Fort de son premier album, de son statut nouveau à Los Angeles et du soutien de Dr. Dre, Kendrick Lamar rejoint Interscope en mars 2012, une maison de disque qui va lui permettre de passer un cap avec son deuxième album. Ce fameux projet, c’est good kid, m.A.A.d city, un album conceptuel, autobiographique et dense, malgré seulement 12 titres, qui voit le jour le 22 octobre 2012, il y a donc 7 ans maintenant. Et en 7 ans, Lamar a eu le temps de devenir le rappeur le plus respecté et récompensé de sa génération. Pour beaucoup l’un des meilleurs rappeurs de l’histoire, déjà. Pourtant, il n’a jamais autant tutoyé les sommets que sur le génial good kid, m.A.A.d city, un coup de projecteur introspectif sur 24 heures dans la vie d’un adolescent afro-américain de 16 ans originaire de Compton. Si la structure narrative de l’album rappelle celle de Training Day, une journée où un rookie va se faire les dents, son ambiance est largement plus proche de celle du classique Boyz N the Hood. Le sous-titre de l’album “a short film by Kendrick Lamar” prend alors tout son sens.

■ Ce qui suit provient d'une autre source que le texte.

/-- R56: HASH of a readable name, for the six algorithms, equals the functions of R50 to R55 applied to the
name's bytes. -/
def Obligations.HashOfReadableName : Prop :=
  ∀ (alg : Nat) (seeded : Bool) (s : State), 1 ≤ s.nameLen.toNat → s.nameLen.toNat ≤ 255 → alg ≤ 5 →
    (∀ k, k < s.nameLen.toNat → Readable s (s.nameBase.toNat + k)) →
    let n := s.nameLen.toNat
    let uns := decide (3 ≤ alg)
    let h := initialH seeded s
    let md4 := chunked md4Spec 32 uns s h ((n + 31) / 32)
    let tea := chunked teaSpec 16 uns s h ((n + 15) / 16)
    exec (.hash alg seeded) s = .next (okState false
      (if alg % 3 = 0 then
        { s with h := h, major := posted ((legacySpec s uns n).1 <<< 1), minor := 0#32 }
      else if alg % 3 = 1 then
        { s with h := md4.1, w := md4.2, major := posted md4.1[1], minor := md4.1[2] }
      else { s with h := tea.1, w := tea.2, major := posted tea.1[0], minor := tea.1[1] }))

/-- R75, HASH ended by a bus error at name byte `t`: H as transformed so far, W as packed so far, MAJOR and
MINOR unchanged. TEA first meets byte `t` in its chunk 0, or in the chunk before the one `t` starts in. -/
def Obligations.HashStopsAtBusError : Prop :=
  ∀ (alg : Nat) (seeded : Bool) (s : State) (t : Nat),
    1 ≤ s.nameLen.toNat → s.nameLen.toNat ≤ 255 → alg ≤ 5 → t < s.nameLen.toNat →
    (∀ k, k < t → Readable s (s.nameBase.toNat + k)) →
    s.portOk (s.nameBase.toNat + t) .read = false →
    let uns := decide (3 ≤ alg)
    let h := initialH seeded s
    let partW := fun (w : Vector Word 8) (off : Nat) =>
      Vector.ofFn fun j : Fin 8 => if off + 4 * j.val + 4 ≤ t then (packed s off uns)[j] else w[j]
    let c := if t < 32 then 0 else t / 16 - 1
    let md4 := chunked md4Spec 32 uns s h (t / 32)
    let tea := chunked teaSpec 16 uns s h c
    exec (.hash alg seeded) s = .next (errState .buserr (BitVec.ofNat 32 (s.nameBase.toNat + t))
      (if alg % 3 = 0 then { s with h := h }
      else if alg % 3 = 1 then { s with h := md4.1, w := partW md4.2 (32 * (t / 32)) }
      else { s with h := tea.1, w := partW tea.2 (16 * c) }))

/-- R62 item 1: HASH leaves the same H, W, MAJOR and MINOR as HINIT, the HPREP and block commands chunk by
chunk, and HFIN, when there is no bus error. -/
def Obligations.PipelineEqualsHash : Prop :=
  ∀ (alg : Nat) (seeded : Bool) (s : State), 1 ≤ s.nameLen.toNat → s.nameLen.toNat ≤ 255 →
    (∀ k, k < s.nameLen.toNat → Readable s (s.nameBase.toNat + k)) →
    (alg = 1 ∨ alg = 4 → ∃ t, exec (.hash alg seeded) s = .next t ∧
      let p := pipeline alg seeded 32 .hmd4 s
      t.h = p.h ∧ t.w = p.w ∧ t.major = p.major ∧ t.minor = p.minor) ∧
    (alg = 2 ∨ alg = 5 → ∃ t, exec (.hash alg seeded) s = .next t ∧
      let p := pipeline alg seeded 16 .htea s
      t.h = p.h ∧ t.w = p.w ∧ t.major = p.major ∧ t.minor = p.minor)

/-- R62 item 2: the signed and the unsigned id of a family agree on a name whose bytes are below 0x80. -/
def Obligations.SignedUnsignedAgree : Prop :=
  ∀ (alg : Nat) (seeded : Bool) (s : State), alg ≤ 2 → 1 ≤ s.nameLen.toNat → s.nameLen.toNat ≤ 255 →
    (∀ k, k < s.nameLen.toNat →
      s.engineBlind (s.nameBase.toNat + k) = false ∧ (nameByte s k).toNat < 0x80) →
    exec (.hash alg seeded) s = exec (.hash (alg + 3) seeded) s

/-- R62 item 5: the result of HASH depends on the name's bytes, its length, ALG, S, the seed (if S = 1) and
`P_PACK_COMBINE` only: two states that agree on these get the same MAJOR and MINOR. -/
def Obligations.HashDependsOnNameAndSeed : Prop :=
  ∀ (alg : Nat) (seeded : Bool) (s s' : State), alg ≤ 5 → 1 ≤ s.nameLen.toNat →
    s.nameLen.toNat ≤ 255 → s'.nameLen = s.nameLen → s'.platform.combine = s.platform.combine →
    (seeded = true → s'.seed = s.seed) →
    (∀ k, k < s.nameLen.toNat → Readable s (s.nameBase.toNat + k) ∧
      Readable s' (s'.nameBase.toNat + k) ∧ nameByte s' k = nameByte s k) →
    ∃ t t', exec (.hash alg seeded) s = .next t ∧ exec (.hash alg seeded) s' = .next t' ∧
      t'.major = t.major ∧ t'.minor = t.minor ∧ t.err = .noError ∧ t'.err = .noError

/-- R62 item 4: a Legacy HASH gives MINOR = 0 and does not depend on the seed or on S. -/
def Obligations.LegacyIgnoresSeed : Prop :=
  ∀ (alg : Nat) (s : State) (seed : Vector Word 4), alg = 0 ∨ alg = 3 → 1 ≤ s.nameLen.toNat →
    s.nameLen.toNat ≤ 255 → (∀ k, k < s.nameLen.toNat → Readable s (s.nameBase.toNat + k)) →
    ∃ t u, exec (.hash alg false) s = .next t ∧ exec (.hash alg true) { s with seed := seed } = .next u ∧
      u.major = t.major ∧ t.minor = 0#32 ∧ u.minor = 0#32 ∧ t.w = s.w ∧ u.w = s.w ∧ u.h = seed

/-! ### System commands (R63 to R65) -/

/-- R63: NOP only ends normally. -/
def Obligations.NopOnlyCompletes : Prop :=
  encode .nop = 0x00000020#32 ∧ ∀ s : State, exec .nop s = .next (okState false s)

/-- R64: CLRST clears WHB when it is accepted, not when it completes, so a write dropped while it is busy
shows afterwards. -/
def Obligations.ClrstClearsWhbAtAcceptance : Prop :=
  encode .clrst = 0x00000021#32 ∧
  (∀ s : State, exec .clrst s = .next (okState false s)) ∧
  (∀ (s : State) (agent : Agent) (rest : List Turn), s.phase = .idle →
    s.pending = writes agent 0x0C#8 0x00000021#32 :: rest →
    step s = .next
      { s with pending := rest, phase := .busy 0x00000021#32, done := false, whb := false }) ∧
  (∀ (s : State) (agent : Agent) (o : BitVec 8) (v : Word), s.phase = .busy 0x00000021#32 →
    o.toNat % 4 = 0 → o ≠ 0x04#8 → s.pending = [writes agent o v] →
    ∃ t u, step s = .next t ∧ step t = .next u ∧ u.phase = .idle ∧ u.whb = true)

/-- R65: SRST sets every register to its reset value and completes; memory is not changed; its word is
dropped while another command is in progress. -/
def Obligations.SrstResetsRegisters : Prop :=
  encode .srst = 0x00000022#32 ∧
  (∀ s : State, ∃ t, exec .srst s = .next t ∧
    (∀ o, visible t o = if o = 0x008 then 0x00000002#32 else resetVisible o) ∧
    t.phase = .idle ∧ t.irq = false ∧ t.mem = s.mem ∧ t.platform = s.platform ∧ t.pending = s.pending ∧
    t.reply = s.reply ∧ t.unclean = s.unclean ∧ t.stale = s.stale ∧ t.fresh = s.fresh) ∧
  (∀ (s : State) (c : Word) (agent : Agent) (rest : List Turn), s.phase = .busy c →
    s.pending = writes agent 0x0C#8 0x00000022#32 :: rest →
    step s = .next { s with pending := rest, whb := true })

/-! ### All commands (R10, R13, R29, R72 to R75, R91) -/

/-- R72, R73, R13, R19: what the completion of every decoded command writes; FOUND only after a
BFIND without error, ERRINFO 0 after a completion without error. -/
def Obligations.CompletionFlags : Prop :=
  ∀ (i : Instr) (s t : State), exec i s = .next t →
    t.phase = .idle ∧ t.done = true ∧ (t.found = true → i = .bfind ∧ t.err = .noError) ∧
    (t.err = .noError → t.errinfo = 0#32) ∧ t.err ≠ .illegal

/-- R10, the column "written by commands": which commands can change which state at all. -/
def Obligations.CommandsWriteOnlyTheirRegisters : Prop :=
  ∀ (i : Instr) (s t : State), exec i s = .next t →
    (i ≠ .srst →
      t.irqen = s.irqen ∧ t.whb = s.whb ∧ t.bmBase = s.bmBase ∧ t.bmLen = s.bmLen ∧ t.arg0 = s.arg0 ∧
      t.arg1 = s.arg1 ∧ t.nameBase = s.nameBase ∧ t.nameLen = s.nameLen ∧ t.nameOff = s.nameOff ∧
      t.seed = s.seed) ∧
    (i ≠ .btst → i ≠ .btstc → i ≠ .bfind → i ≠ .srst → t.result = s.result) ∧
    ((∀ alg b, i ≠ .hash alg b) → (∀ b, i ≠ .hinit b) → i ≠ .hmd4 → i ≠ .htea → i ≠ .srst → t.h = s.h) ∧
    ((∀ alg b, i ≠ .hash alg b) → (∀ alg, i ≠ .hprep alg) → i ≠ .srst → t.w = s.w) ∧
    ((∀ alg b, i ≠ .hash alg b) → (∀ alg, i ≠ .hprep alg) → (∀ alg, i ≠ .hfin alg) → i ≠ .srst →
      t.major = s.major ∧ t.minor = s.minor) ∧
    (¬ Writer i → t.mem = s.mem ∧ t.stale = s.stale ∧ t.fresh = s.fresh) ∧
    t.platform = s.platform ∧ t.unclean = s.unclean ∧ t.reply = s.reply ∧ t.pending = s.pending

/-- R75, R72, R18: a command that ends with an error leaves RESULT as it was and FOUND 0; BTST, BTSTC and
BFIND then change nothing but STATUS and ERRINFO. -/
def Obligations.ErrorsLeaveResult : Prop :=
  ∀ (i : Instr) (s t : State), exec i s = .next t → t.err ≠ .noError →
    t.result = s.result ∧ t.found = false ∧
    (i = .btst ∨ i = .btstc ∨ i = .bfind →
      ∃ e info d, t = errState e info { s with draws := d })

/-- R29: every access a command performs lies in the footprint R29 lists, and only BSET, BCLR and BFREE
write. -/
def Obligations.AccessesStayInFootprint : Prop :=
  ∀ (i : Instr) (s : State) (x : Access), x ∈ (engineRun i s).trace →
    Touches s x.addr i ∧ (∀ a v, x = .write a v → Writer i)

/-- R29, the frame on memory: a byte outside the footprint reads as before, whatever the command did, and a
host's cached copy of it is no more behind than before. -/
def Obligations.MemoryOutsideFootprintKept : Prop :=
  ∀ (i : Instr) (s t : State) (a : Nat), Memory.wf s.mem = true → exec i s = .next t →
    ¬ Touches s a i →
    Memory.read t.mem a = Memory.read s.mem a ∧ (a ∈ t.stale ↔ a ∈ s.stale) ∧
    (∀ n : Nat, (⟨n, a⟩ : HostByte) ∈ t.fresh ↔ ⟨n, a⟩ ∈ s.fresh) ∧ t.unclean = s.unclean

/-- R91: the bound on the accesses of each command. -/
def Obligations.AccessCountBounded : Prop :=
  ∀ (i : Instr) (s : State), (engineRun i s).trace.length ≤ accessBound s i

/-! ### The master port (R26, R31, R32) -/

/-- R26: when an access completes, what it does, and that a refused one changes nothing; the own window is
always refused. -/
def Obligations.MasterPortAccess : Prop :=
  (∀ (s : State) (a : Nat) (k : AccessKind), s.portOk a k = true ↔
    a < 2 ^ 32 ∧ ¬ (s.platform.base.toNat ≤ a ∧ a < s.platform.base.toNat + 256) ∧
    ∃ g ∈ s.platform.memMap, g.base ≤ a ∧ a < g.base + g.size ∧
      (k = .read → g.readable = true) ∧ (k = .write → g.writable = true)) ∧
  (∀ (r : Run) (a : Nat), r.st.portOk a .read = false →
    memRead a r = .busErr (BitVec.ofNat 32 a) r) ∧
  (∀ (r : Run) (a : Nat), Readable r.st a →
    memRead a r = .ok (Memory.read r.st.mem a) ⟨r.st, r.trace ++ [.read a]⟩) ∧
  (∀ (r : Run) (a : Nat) (v : Byte), r.st.portOk a .write = false →
    memWrite a v r = .busErr (BitVec.ofNat 32 a) r) ∧
  (∀ (r : Run) (a : Nat) (v : Byte), r.st.portOk a .write = true → Memory.wf r.st.mem = true →
    ∃ r', memWrite a v r = .ok () r' ∧ r'.trace = r.trace ++ [.write a v] ∧
      r'.st = { r.st with mem := r'.st.mem, stale := r'.st.stale, fresh := r'.st.fresh } ∧
      ∀ x, Memory.read r'.st.mem x = if x = a then v else Memory.read r.st.mem x)

/-- R31 item 2 and R32: a byte a host wrote and then itself cleaned is the byte the engine reads, whatever
`P_COHERENT` is, when no other host has an unclean copy of it (assumption log 10). -/
def Obligations.EngineSeesCleanedWrite : Prop :=
  ∀ (s : State) (n : Nat) (addr : Word) (v : Byte) (rest : List Turn), s.phase = .idle →
    Memory.wf s.mem = true → Platform.inWindow s.platform addr.toNat = false →
    (∀ m, m ≠ n → s.hostUnclean m addr.toNat = false) →
    s.pending = .external (.memWrite (.host n) addr v) :: .external (.clean n addr) :: rest →
    ∃ t u, step s = .next t ∧ step t = .next u ∧ u.readValue addr.toNat = v ∧ u.pending = rest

La notion de storytelling autobiographique vitale à l’album démarre même dès la cover, une photo de famille du rappeur qui remonte aux années 90. “Cette photo en dit tellement sur ma vie, comment j’ai été élevé à Compton, les choses que j’ai vu à travers ces yeux innocents. Vous ne voyez les yeux de personne d’autres, mais vous voyez mes yeux innocents qui tentent de comprendre ce qu’il se passe” expliquera Kendrick au sujet de cette pochette.
L’album nous place dans une journée de la vie de Kendrick Lamar à 16 ans et où la plupart des morceaux sont portés par des thèmes forts sortis de la bouche d’un adolescent : son premier amour (“Sherane a.k.a Master Splinter’s Daughter”), la poursuite de sa passion pour le rap (“Backseat Freestyle”), la pression de son environnement (“The Art of Peer Pressure”), la tentation (“Money Trees”), son besoin de quitter son cadre de vie actuel (“good kid”), l’alcoolisme (“Swimming Pools”), la vie dans un quartier difficile (“Sing About Me, I’m Dying of Thirst”) ou encore l’amour-propre (“Real”). Il y a un message derrière chaque titre, une anecdote touchante ou même un conseil salvateur, on pense notamment au message de son père sur “Real” : “N’importe qui peut tuer quelqu’un, ça ne fait pas de toi un vrai mec. Ce qui est vrai c’est les responsabilités. Être vrai c’est prendre soin de ta p*tain de famille. La vérité c’est Dieu, mec.“
La notion de dilemme est aussi l’un des thèmes les plus forts de l’album, notamment lorsque c’est lié à son affiliation à un gang. Sans eux, il n’est pas protégé dans les rues de Compton. Avec eux, il s’enlise dans la criminalité malgré lui. C’est une idée qui a d’ailleurs été confirmée par son ingénieur du son MixedByAli lors d’une interview avec Complex : “Être quelqu’un de bien, c’est être enfermé dans une boite et ne pas avoir le choix de participer à un drive-by-shooting où à un vol parce que c’est tout ce qu’il y a ici.” Là où Ricky dans Boyz in the Hood avait fait le choix des études pour s’en sortir, c’est donc via le rap, l’amour ou la religion que Kendrick tente de sortir de cette boite. Après tout, l’album démarre par une prière : “Thank you, Lord Jesus, for saving us with your precious blood“, preuve de son importance dans le disque.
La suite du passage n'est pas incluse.